/-- The pages whose ERR causes stand behind the sources of class STOP are cleared of them (R498). -/
def State.clearStopCauses (s : State) : State :=
  (s.fault.latched.filter fun p => p.2 == 4).foldl
    (fun (t : State) (p : Nat × Nat) =>
      if p.1 = 2 ∨ p.1 = 3 then t.wr (PG_FAULT * 0x400 + 0x074) 0
      else if 57 ≤ p.1 then t.put FAULT_RAISE_SET (putBit (t.get FAULT_RAISE_SET) (p.1 - 57) false)
      else
        (List.range 0x80).foldl
          (fun (u : State) (pg : Nat) =>
            if !pageAssigned pg then u
            else
              let e := u.hdr pg hdrERR
              let m := (List.range 32).foldl (fun (k : Nat) (i : Nat) => if bitOf e i && errSource pg i == p.1 then k + 2 ^ i else k) 0
              if m = 0 then u else u.errW1C pg (BitVec.ofNat 32 m)) t) s

/-- RTC ticks of an hour. -/
def hourTicks : Nat := 3600 * 32768

/-- The automatic restarts within the last hour of RTC time (R498). -/
def State.restartsRecent (s : State) : List Nat := s.dev.restarts.filter fun t => decide ((s.cellar.count + 2 ^ 48 - t) % 2 ^ 48 < hourTicks)

/-- STOP_AUTO_RESTART: RISE, unless STOPMAX restarts fell within the hour (R498). -/
def State.stopRestart (s : State) : State :=
  if s.mode ≠ .safe ∨ s.seqPhase ≠ 4 ∨ !s.dev.stopLatched ∨ !s.on DEV_CFG_STOPAUTO ∨ s.therm.shut ≠ 0 then s
  else
    let recent := s.restartsRecent
    if s.get DEV_CFG_STOPMAX ≤ recent.length then
      { s.err PG_DEV DEV_ERR_STOPMAX with dev.restarts := recent, dev.stopLatched := false }.put DEV_MODE_STOPCNT recent.length
    else
      let s1 : State := { s.clearStopCauses with dev.restarts := s.cellar.count :: recent }
      ((s1.put DEV_MODE_STOPCNT (recent.length + 1)).raise PG_DEV DEV_ST_STOPAUTO).riseAgain 13 9

/-- THERMAL_RELEASE: every shutdown comparator has held released for 10 ms (R352). -/
def State.thermRelease (s : State) : State :=
  if s.mode = .safe ∧ s.seqPhase = 4 ∧ s.dev.bias ≠ .none then ((s.thermCool.raise PG_THERM THERM_ST_COOLED).riseAgain 13 9) else s.thermCool

/-! ### Requests (R486, R497, R499) -/

/-- The outcome of a request; a refused one sets MODEREJ, an ignored one (0x10) does not (Table 2). -/
def State.modeRes (s : State) (code : Nat) : State :=
  let s1 := s.put DEV_MODERES_CODE code
  if code = 1 ∨ code = 0x10 then s1 else s1.raise PG_DEV DEV_ST_MODEREJ

/-- The requests Table 1 allows from a mode. -/
def opAllowed (m : Mode) (op : Nat) : Bool :=
  match m, op with
  | .run, 2 | .run, 3 | .run, 4 => true
  | .ride, 2 => true
  | .service, 1 | .service, 2 | .service, 4 => true
  | .safe, 1 | .safe, 3 | .safe, 4 => true
  | _, _ => false

/-- A request for RUN from SERVICE, or from SAFE with no image lit (R494; DEDUCED, log entry 199): the preload and the frame boundary follow. -/
def State.runFromService (s : State) (bad : Nat → Bool) : State :=
  let r := s.imageForRun bad
  match r.1 with
  | some k => { r.2.modeRes 1 with lamp.relightBank := k, lamp.coldStage := 3 }
  | none => r.2.modeRes 0x13

/-- A write of MODEREQ (R486, Table 2); `bad` tells the banks with an uncorrectable attic read.  A relight that loads in SERVICE keeps a
request for RUN out (log entry 27). -/
def State.modeReq (s : State) (key op : Nat) (bad : Nat → Bool) : State :=
  if key ≠ 0x3D0E ∨ op = 0 ∨ 5 < op then s.modeRes 0x10
  else if op = 5 then (if s.mode = .cellar ∨ s.mode = .fall then s.modeRes 0x11 else (s.modeRes 1).enterFall)
  else if !opAllowed s.mode op then s.modeRes 0x11
  else if s.mode = .safe ∧ (op = 1 ∨ op = 3 ∨ op = 4) ∧ s.on FAULT_HOLDS_FULL then s.modeRes 0x12
  else if op = 1 ∧ s.litBank = 0 ∧ s.get LAMP_STATE_LOADED = 0 ∧ s.bankState 1 ≠ 2 ∧ s.bankState 2 ≠ 2 then s.modeRes 0x13
  else if s.mode = .safe ∧ (op = 1 ∨ op = 3) ∧ s.seqPhase ≠ 2 then s.modeRes 0x14
  else
    match op with
    | 1 =>
      if s.mode = .safe ∧ s.litBank ≠ 0 then (s.modeRes 1).enterRun
      else if s.lamp.coldStage ≠ 0 then s.modeRes 0x11
      else s.runFromService bad
    | 2 => (s.modeRes 1).enterSafe 8
    | 3 => if s.mode = .run then { s.modeRes 1 with dev.servicePend := true } else (s.modeRes 1).enterService 9
    | _ => (s.modeRes 1).enterHibernate

/-- A write of POWERCYCLE: an off request that arms an on request (R499). -/
def State.powerCycle (s : State) (v : Nat) : State :=
  if v / 0x10000 ≠ 0xC1C1 then s else { s with dev.armedOff := some (max (v % 0x10000) (s.get SEQ_OFFMIN_T_OFF_MIN)) }.offRequest

end Sys2Proof.Machine
end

+===+

- Exercise details: Retype the records above, but only those lines that fall between the line containing "an hour. -/" and the line containing "none => r.2.modeRes 0x13", with both of those lines included, exactly as written.

- Answer for the task:
/-- RTC ticks of an hour. -/
def hourTicks : Nat := 3600 * 32768

/-- The automatic restarts within the last hour of RTC time (R498). -/
def State.restartsRecent (s : State) : List Nat := s.dev.restarts.filter fun t => decide ((s.cellar.count + 2 ^ 48 - t) % 2 ^ 48 < hourTicks)

/-- STOP_AUTO_RESTART: RISE, unless STOPMAX restarts fell within the hour (R498). -/
def State.stopRestart (s : State) : State :=
  if s.mode ≠ .safe ∨ s.seqPhase ≠ 4 ∨ !s.dev.stopLatched ∨ !s.on DEV_CFG_STOPAUTO ∨ s.therm.shut ≠ 0 then s
  else
    let recent := s.restartsRecent
    if s.get DEV_CFG_STOPMAX ≤ recent.length then
      { s.err PG_DEV DEV_ERR_STOPMAX with dev.restarts := recent, dev.stopLatched := false }.put DEV_MODE_STOPCNT recent.length
    else
      let s1 : State := { s.clearStopCauses with dev.restarts := s.cellar.count :: recent }
      ((s1.put DEV_MODE_STOPCNT (recent.length + 1)).raise PG_DEV DEV_ST_STOPAUTO).riseAgain 13 9

/-- THERMAL_RELEASE: every shutdown comparator has held released for 10 ms (R352). -/
def State.thermRelease (s : State) : State :=
  if s.mode = .safe ∧ s.seqPhase = 4 ∧ s.dev.bias ≠ .none then ((s.thermCool.raise PG_THERM THERM_ST_COOLED).riseAgain 13 9) else s.thermCool

/-! ### Requests (R486, R497, R499) -/

/-- The outcome of a request; a refused one sets MODEREJ, an ignored one (0x10) does not (Table 2). -/
def State.modeRes (s : State) (code : Nat) : State :=
  let s1 := s.put DEV_MODERES_CODE code
  if code = 1 ∨ code = 0x10 then s1 else s1.raise PG_DEV DEV_ST_MODEREJ

/-- The requests Table 1 allows from a mode. -/
def opAllowed (m : Mode) (op : Nat) : Bool :=
  match m, op with
  | .run, 2 | .run, 3 | .run, 4 => true
  | .ride, 2 => true
  | .service, 1 | .service, 2 | .service, 4 => true
  | .safe, 1 | .safe, 3 | .safe, 4 => true
  | _, _ => false

/-- A request for RUN from SERVICE, or from SAFE with no image lit (R494; DEDUCED, log entry 199): the preload and the frame boundary follow. -/
def State.runFromService (s : State) (bad : Nat → Bool) : State :=
  let r := s.imageForRun bad
  match r.1 with
  | some k => { r.2.modeRes 1 with lamp.relightBank := k, lamp.coldStage := 3 }
  | none => r.2.modeRes 0x13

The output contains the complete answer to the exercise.